● **What is required**
Using the records below, transcribe word for word the stretch from the line that contains "a1 s) := by" through the line that contains "with_reducible apply State.completeOpt_kept", both end lines included, and nothing else.

Dataset excerpts
---
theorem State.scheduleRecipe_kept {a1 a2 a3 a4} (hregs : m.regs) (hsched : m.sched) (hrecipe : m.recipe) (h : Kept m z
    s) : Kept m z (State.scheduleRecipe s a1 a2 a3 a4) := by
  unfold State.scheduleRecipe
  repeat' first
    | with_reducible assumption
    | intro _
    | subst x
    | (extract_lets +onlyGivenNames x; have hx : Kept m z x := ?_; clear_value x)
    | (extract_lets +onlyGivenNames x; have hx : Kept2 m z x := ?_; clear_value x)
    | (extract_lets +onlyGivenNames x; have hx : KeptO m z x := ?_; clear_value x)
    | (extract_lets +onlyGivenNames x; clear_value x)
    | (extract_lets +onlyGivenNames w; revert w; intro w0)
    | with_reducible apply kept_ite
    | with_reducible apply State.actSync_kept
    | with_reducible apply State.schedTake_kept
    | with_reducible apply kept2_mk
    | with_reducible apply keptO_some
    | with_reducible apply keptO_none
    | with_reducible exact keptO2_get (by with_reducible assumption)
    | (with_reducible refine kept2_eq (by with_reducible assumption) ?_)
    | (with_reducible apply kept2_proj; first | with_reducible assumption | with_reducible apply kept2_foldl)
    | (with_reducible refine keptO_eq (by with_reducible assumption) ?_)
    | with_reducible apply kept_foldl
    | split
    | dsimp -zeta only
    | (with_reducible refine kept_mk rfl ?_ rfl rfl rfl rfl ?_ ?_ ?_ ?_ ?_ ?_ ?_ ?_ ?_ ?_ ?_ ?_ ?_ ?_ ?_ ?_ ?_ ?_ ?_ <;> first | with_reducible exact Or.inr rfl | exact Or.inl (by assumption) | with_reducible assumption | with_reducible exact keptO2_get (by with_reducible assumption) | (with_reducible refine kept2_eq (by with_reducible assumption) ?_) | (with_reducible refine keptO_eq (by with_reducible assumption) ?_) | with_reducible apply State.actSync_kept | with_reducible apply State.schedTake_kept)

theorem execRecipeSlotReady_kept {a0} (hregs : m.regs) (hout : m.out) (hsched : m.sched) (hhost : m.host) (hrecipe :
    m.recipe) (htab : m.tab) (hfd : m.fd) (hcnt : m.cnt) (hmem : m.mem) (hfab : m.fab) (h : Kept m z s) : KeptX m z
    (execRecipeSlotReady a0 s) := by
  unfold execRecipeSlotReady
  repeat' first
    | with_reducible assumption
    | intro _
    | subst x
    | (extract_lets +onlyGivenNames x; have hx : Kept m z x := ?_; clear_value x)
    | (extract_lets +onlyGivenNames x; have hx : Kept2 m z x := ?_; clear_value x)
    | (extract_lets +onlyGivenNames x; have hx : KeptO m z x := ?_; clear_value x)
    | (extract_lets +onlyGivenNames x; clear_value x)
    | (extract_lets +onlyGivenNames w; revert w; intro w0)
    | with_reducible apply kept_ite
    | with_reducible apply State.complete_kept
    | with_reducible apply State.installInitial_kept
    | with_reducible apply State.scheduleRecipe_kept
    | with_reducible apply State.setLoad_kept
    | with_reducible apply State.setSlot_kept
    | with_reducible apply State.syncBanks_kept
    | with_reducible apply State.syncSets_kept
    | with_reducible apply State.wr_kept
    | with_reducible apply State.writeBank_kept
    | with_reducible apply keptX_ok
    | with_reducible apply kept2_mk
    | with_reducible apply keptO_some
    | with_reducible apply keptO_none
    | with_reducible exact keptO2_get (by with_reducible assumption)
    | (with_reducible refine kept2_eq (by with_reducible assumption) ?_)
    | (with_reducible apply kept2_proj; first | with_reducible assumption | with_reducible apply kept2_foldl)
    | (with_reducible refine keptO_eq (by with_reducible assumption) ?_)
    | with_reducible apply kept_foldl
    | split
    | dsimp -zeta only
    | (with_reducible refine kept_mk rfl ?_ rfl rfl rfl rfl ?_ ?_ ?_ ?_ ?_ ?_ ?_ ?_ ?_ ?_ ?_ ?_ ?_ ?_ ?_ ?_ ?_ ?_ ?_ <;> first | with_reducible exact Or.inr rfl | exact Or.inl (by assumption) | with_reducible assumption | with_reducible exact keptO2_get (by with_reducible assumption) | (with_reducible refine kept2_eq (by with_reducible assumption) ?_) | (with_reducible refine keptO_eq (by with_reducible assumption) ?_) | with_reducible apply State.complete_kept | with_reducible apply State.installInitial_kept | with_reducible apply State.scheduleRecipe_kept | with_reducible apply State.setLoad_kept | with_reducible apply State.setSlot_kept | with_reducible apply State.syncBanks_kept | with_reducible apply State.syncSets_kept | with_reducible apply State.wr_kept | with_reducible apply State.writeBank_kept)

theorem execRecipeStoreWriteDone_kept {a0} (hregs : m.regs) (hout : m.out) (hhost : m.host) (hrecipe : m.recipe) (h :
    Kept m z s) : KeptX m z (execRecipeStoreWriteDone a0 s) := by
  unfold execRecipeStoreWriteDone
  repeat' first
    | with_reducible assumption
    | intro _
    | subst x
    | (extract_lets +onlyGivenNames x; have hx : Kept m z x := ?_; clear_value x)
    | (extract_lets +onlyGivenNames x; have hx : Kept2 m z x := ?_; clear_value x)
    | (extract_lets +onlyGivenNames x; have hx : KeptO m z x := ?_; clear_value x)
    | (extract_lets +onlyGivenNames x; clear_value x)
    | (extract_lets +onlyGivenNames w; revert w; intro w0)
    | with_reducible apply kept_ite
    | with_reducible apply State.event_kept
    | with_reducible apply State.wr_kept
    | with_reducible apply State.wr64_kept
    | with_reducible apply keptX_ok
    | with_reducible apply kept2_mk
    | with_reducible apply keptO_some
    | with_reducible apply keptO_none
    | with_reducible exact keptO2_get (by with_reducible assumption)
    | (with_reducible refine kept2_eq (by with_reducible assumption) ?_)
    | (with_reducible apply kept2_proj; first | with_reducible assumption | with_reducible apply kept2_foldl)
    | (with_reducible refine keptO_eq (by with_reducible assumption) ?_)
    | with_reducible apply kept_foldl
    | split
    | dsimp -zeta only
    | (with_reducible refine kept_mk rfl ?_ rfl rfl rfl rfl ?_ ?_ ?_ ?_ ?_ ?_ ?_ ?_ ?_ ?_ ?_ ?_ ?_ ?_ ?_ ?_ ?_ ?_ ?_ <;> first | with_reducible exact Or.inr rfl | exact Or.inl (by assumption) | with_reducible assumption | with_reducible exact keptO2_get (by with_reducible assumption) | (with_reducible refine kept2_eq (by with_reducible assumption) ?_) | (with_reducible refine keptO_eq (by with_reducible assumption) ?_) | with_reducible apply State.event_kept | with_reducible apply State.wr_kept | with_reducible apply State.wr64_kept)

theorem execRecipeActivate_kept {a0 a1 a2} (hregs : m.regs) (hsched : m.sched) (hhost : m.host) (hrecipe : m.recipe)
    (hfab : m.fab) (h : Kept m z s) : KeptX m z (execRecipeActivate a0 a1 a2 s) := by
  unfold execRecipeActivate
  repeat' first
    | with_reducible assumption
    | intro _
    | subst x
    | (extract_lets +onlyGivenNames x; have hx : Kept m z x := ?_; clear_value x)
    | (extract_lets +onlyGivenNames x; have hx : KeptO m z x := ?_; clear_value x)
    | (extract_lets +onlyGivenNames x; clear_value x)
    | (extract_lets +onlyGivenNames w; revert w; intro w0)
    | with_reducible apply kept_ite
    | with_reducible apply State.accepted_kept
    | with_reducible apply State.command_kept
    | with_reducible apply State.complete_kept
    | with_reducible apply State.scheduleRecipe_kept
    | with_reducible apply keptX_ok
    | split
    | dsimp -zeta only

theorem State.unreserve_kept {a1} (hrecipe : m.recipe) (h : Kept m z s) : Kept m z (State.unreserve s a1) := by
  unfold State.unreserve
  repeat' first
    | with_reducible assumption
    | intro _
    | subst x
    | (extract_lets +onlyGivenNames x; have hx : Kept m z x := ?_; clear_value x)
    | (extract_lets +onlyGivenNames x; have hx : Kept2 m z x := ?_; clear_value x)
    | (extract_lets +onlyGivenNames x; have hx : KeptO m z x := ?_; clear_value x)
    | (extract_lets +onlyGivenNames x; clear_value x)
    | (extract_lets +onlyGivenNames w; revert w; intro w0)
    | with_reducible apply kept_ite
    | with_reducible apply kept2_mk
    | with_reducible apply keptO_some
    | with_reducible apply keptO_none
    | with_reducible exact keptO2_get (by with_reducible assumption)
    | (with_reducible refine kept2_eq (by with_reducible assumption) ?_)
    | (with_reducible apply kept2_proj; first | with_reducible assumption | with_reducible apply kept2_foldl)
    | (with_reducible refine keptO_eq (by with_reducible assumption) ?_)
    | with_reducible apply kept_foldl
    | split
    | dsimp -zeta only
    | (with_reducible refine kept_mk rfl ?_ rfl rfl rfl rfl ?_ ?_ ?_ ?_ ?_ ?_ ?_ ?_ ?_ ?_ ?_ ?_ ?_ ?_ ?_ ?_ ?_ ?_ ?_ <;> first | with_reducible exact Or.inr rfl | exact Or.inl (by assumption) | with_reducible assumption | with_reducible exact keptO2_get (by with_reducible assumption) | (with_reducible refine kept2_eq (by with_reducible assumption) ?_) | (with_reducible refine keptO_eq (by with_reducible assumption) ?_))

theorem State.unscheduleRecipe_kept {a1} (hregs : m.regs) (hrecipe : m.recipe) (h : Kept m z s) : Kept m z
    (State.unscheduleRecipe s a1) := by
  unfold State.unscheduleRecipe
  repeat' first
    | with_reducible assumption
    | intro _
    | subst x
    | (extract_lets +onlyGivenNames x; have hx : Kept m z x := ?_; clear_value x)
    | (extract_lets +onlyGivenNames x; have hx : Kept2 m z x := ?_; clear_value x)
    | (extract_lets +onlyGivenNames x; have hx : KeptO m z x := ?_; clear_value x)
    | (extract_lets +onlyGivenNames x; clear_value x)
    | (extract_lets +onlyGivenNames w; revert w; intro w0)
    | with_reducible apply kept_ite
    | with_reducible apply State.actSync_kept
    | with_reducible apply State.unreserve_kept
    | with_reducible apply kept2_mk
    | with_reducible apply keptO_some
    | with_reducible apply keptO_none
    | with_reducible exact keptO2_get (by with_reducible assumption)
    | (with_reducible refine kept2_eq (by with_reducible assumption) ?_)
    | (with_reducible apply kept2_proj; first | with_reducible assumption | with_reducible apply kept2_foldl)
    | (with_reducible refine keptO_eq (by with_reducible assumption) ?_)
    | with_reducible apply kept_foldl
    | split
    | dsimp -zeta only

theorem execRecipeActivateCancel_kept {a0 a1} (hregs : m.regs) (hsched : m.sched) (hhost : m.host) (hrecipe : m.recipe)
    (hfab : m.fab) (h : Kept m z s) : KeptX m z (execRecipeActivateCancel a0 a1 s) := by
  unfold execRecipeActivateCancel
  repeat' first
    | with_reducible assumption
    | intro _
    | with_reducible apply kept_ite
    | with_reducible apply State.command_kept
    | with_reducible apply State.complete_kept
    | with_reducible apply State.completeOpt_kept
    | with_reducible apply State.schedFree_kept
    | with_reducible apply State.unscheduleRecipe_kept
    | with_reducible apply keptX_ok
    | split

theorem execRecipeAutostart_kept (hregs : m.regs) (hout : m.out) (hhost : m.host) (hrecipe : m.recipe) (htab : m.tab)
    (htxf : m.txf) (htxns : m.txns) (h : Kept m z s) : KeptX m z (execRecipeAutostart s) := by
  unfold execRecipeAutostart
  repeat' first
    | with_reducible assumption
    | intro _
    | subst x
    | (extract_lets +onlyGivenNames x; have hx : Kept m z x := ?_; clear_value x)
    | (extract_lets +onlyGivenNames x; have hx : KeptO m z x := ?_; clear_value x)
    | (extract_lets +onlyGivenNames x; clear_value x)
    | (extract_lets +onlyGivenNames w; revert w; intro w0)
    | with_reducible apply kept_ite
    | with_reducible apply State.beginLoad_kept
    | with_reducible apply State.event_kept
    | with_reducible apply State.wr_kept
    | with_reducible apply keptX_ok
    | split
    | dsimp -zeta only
---
● **Solved exercise**
    (hfab : m.fab) (h : Kept m z s) : KeptX m z (execRecipeActivateCancel a0 a1 s) := by
  unfold execRecipeActivateCancel
  repeat' first
    | with_reducible assumption
    | intro _
    | with_reducible apply kept_ite
    | with_reducible apply State.command_kept
    | with_reducible apply State.complete_kept
    | with_reducible apply State.completeOpt_kept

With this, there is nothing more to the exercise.